Data extracted from a collection:
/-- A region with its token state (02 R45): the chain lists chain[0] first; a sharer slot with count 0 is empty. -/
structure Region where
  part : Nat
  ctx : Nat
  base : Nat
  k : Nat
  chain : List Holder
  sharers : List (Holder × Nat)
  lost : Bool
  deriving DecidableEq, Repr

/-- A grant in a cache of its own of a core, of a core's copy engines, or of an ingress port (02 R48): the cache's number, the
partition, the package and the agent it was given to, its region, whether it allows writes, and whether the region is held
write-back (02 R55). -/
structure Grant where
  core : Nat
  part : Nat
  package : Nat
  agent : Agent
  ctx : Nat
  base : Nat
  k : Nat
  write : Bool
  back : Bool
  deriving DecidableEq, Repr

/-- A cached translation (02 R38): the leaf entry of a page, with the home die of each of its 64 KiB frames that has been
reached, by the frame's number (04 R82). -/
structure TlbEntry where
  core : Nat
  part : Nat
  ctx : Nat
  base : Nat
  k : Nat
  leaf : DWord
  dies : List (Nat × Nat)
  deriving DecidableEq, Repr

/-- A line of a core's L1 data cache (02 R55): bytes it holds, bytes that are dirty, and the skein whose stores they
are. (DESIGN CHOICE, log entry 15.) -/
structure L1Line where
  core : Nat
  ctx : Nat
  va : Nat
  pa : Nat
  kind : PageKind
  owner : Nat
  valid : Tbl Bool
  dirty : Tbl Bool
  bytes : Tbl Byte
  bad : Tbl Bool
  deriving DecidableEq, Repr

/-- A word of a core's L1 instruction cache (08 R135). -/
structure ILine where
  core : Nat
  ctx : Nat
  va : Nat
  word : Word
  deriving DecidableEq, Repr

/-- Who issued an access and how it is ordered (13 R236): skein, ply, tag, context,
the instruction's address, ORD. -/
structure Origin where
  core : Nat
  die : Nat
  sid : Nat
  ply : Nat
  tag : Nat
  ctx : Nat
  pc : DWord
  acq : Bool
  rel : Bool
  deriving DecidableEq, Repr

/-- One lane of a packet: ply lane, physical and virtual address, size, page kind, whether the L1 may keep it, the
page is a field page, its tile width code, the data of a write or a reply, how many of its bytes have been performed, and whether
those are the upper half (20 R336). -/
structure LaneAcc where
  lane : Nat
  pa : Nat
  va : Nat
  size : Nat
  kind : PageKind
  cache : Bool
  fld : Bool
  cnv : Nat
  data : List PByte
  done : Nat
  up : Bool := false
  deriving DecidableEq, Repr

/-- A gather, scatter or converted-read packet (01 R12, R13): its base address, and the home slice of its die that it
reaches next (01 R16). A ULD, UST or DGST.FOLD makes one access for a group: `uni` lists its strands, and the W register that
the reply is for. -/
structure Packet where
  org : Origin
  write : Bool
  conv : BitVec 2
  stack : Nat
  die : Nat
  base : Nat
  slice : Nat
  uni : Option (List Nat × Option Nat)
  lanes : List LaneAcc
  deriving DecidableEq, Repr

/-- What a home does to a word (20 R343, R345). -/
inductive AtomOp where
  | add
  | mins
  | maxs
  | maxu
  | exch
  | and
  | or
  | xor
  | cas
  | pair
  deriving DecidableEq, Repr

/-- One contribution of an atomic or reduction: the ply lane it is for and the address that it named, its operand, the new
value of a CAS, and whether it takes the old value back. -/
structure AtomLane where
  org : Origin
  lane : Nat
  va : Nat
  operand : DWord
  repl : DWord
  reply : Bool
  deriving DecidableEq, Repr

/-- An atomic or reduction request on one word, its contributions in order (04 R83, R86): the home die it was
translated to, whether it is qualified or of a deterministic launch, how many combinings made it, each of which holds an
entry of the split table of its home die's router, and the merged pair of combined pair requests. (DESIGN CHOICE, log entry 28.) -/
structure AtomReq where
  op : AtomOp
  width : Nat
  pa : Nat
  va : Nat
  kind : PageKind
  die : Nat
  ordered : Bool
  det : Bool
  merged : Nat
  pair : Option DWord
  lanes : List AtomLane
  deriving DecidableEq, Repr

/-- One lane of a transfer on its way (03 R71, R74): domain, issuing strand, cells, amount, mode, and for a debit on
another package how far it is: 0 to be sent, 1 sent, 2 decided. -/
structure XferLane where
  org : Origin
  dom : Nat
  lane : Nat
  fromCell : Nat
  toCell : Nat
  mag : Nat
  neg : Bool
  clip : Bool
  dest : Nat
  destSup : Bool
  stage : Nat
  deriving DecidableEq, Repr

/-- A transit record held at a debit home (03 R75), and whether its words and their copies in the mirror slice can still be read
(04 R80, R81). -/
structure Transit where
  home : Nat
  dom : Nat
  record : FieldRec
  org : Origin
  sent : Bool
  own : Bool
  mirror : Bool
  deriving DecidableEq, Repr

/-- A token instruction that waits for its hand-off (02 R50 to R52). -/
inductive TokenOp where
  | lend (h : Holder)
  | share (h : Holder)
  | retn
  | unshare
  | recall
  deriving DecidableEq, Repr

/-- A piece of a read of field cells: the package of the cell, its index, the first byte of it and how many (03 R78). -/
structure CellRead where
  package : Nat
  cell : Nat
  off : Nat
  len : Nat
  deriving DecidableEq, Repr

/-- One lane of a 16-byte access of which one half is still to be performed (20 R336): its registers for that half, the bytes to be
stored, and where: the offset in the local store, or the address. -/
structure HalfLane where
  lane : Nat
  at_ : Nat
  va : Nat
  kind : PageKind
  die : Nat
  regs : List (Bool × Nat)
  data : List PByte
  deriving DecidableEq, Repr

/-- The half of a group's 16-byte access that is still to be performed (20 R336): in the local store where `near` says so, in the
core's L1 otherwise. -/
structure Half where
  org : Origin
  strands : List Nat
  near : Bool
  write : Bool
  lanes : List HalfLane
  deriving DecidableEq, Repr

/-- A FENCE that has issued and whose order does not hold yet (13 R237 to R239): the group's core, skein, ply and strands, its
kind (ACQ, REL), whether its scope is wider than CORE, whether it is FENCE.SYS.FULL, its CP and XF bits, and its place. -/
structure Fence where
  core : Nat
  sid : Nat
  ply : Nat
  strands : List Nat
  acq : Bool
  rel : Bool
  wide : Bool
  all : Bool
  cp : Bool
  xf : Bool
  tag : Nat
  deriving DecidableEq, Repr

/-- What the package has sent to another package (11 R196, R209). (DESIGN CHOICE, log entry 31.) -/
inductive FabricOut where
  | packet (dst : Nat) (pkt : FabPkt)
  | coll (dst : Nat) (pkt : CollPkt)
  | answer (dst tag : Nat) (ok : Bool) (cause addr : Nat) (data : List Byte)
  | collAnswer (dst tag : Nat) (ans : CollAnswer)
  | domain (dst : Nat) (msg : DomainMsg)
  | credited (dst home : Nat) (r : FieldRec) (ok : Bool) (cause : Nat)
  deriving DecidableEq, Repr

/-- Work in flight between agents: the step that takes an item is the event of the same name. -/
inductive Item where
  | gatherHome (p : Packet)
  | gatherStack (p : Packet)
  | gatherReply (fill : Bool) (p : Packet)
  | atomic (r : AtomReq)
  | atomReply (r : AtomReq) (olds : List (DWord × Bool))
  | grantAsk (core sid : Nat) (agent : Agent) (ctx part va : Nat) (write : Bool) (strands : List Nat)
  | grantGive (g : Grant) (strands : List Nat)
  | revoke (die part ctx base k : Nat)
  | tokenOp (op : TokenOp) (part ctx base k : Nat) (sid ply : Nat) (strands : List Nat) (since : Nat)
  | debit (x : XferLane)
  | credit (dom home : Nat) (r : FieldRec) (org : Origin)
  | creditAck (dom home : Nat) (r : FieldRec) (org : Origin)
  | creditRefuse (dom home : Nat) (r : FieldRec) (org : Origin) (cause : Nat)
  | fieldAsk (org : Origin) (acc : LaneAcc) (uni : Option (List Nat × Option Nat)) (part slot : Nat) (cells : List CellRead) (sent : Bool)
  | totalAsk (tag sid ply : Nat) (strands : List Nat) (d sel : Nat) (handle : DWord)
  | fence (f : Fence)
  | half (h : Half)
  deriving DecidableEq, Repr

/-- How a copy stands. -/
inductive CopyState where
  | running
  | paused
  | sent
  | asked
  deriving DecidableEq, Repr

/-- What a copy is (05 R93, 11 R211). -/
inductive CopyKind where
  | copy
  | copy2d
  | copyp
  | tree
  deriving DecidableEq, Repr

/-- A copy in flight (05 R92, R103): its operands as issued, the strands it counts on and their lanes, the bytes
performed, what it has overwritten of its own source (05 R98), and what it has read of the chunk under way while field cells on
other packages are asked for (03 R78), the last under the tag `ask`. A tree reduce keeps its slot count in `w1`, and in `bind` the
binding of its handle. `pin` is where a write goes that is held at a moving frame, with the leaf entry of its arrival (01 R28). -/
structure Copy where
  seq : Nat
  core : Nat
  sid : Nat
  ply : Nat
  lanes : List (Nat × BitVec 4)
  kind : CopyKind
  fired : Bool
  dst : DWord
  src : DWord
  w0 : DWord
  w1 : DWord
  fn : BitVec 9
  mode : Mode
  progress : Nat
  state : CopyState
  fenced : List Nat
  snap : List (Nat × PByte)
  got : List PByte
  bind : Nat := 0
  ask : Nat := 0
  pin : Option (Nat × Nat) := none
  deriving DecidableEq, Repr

* * *

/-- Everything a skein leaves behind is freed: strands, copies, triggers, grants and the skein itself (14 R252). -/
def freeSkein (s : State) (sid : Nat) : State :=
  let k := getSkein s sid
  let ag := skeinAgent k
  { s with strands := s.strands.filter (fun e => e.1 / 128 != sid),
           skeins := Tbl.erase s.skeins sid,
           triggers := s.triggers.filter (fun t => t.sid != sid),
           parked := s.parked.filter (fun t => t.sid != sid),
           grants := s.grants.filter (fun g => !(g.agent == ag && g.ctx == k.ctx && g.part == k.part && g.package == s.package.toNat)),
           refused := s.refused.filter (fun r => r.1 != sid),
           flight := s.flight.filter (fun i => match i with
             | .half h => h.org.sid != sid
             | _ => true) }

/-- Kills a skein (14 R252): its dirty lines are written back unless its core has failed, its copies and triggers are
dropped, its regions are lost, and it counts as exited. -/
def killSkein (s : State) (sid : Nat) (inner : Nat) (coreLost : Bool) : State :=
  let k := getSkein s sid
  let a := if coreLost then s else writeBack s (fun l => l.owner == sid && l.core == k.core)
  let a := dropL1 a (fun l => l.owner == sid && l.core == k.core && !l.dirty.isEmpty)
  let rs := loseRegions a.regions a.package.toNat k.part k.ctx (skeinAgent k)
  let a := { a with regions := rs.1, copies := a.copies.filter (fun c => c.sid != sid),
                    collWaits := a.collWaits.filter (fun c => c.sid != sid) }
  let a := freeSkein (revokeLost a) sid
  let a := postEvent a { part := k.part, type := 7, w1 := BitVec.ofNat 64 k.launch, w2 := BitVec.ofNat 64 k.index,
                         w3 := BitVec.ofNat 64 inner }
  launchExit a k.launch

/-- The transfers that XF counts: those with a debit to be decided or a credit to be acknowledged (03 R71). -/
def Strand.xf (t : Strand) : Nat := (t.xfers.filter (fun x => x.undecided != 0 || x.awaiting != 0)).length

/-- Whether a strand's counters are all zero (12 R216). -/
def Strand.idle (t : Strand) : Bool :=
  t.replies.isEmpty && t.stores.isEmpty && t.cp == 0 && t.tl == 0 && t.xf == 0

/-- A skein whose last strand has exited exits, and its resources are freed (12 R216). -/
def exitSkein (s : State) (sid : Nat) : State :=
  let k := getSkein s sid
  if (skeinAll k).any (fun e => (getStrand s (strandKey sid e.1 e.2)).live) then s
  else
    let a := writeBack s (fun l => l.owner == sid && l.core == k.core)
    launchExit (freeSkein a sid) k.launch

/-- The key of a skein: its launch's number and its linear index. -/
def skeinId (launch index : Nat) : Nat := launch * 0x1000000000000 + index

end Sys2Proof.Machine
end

--

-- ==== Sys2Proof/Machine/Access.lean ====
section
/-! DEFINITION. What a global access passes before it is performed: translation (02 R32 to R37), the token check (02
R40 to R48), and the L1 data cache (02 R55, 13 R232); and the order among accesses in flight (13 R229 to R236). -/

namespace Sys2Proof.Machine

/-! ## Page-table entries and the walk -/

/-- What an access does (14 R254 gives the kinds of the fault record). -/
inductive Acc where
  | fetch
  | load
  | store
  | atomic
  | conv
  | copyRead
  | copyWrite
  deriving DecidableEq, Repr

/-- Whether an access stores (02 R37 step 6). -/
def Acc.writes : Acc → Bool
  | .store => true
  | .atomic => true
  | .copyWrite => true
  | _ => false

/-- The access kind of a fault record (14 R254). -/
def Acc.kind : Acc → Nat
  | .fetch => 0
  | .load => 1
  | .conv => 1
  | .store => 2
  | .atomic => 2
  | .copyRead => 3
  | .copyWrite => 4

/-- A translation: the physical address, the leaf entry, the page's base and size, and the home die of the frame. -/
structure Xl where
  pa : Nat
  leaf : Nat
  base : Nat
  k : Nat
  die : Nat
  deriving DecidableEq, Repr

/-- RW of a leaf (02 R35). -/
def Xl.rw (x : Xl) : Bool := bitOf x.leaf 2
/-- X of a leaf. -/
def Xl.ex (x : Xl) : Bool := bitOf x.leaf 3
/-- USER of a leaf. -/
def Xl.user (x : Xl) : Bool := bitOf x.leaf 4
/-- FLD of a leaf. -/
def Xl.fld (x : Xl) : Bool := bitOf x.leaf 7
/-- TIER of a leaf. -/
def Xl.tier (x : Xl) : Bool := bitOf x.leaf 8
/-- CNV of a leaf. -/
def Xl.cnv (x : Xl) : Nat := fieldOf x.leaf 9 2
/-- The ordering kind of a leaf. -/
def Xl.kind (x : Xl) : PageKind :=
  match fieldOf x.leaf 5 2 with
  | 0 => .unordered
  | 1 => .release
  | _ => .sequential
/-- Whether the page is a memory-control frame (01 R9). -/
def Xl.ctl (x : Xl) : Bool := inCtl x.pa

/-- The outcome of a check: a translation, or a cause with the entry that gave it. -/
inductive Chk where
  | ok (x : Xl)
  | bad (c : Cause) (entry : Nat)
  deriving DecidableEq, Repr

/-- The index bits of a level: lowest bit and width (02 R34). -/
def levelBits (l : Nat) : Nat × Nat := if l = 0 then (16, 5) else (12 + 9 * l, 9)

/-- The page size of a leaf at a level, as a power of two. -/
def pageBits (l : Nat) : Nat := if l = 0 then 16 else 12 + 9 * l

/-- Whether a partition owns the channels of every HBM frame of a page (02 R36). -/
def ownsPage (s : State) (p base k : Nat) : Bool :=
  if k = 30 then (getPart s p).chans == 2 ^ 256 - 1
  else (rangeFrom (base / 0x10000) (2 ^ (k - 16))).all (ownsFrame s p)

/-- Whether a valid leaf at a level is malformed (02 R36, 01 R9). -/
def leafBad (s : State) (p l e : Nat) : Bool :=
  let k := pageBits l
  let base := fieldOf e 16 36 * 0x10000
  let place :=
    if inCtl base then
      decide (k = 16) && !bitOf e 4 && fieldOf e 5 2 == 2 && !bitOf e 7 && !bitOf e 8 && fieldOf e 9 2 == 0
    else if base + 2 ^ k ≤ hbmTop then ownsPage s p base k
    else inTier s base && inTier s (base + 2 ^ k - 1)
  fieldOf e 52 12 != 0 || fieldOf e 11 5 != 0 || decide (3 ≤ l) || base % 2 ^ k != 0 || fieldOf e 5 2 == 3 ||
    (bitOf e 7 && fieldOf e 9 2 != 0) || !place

What you will do
Every line with "sent" in it should be copied from the entries above.

Answer section
another package how far it is: 0 to be sent, 1 sent, 2 decided. -/
  sent : Bool
/-- What the package has sent to another package (11 R196, R209). (DESIGN CHOICE, log entry 31.) -/
  | fieldAsk (org : Origin) (acc : LaneAcc) (uni : Option (List Nat × Option Nat)) (part slot : Nat) (cells : List CellRead) (sent : Bool)
  | sent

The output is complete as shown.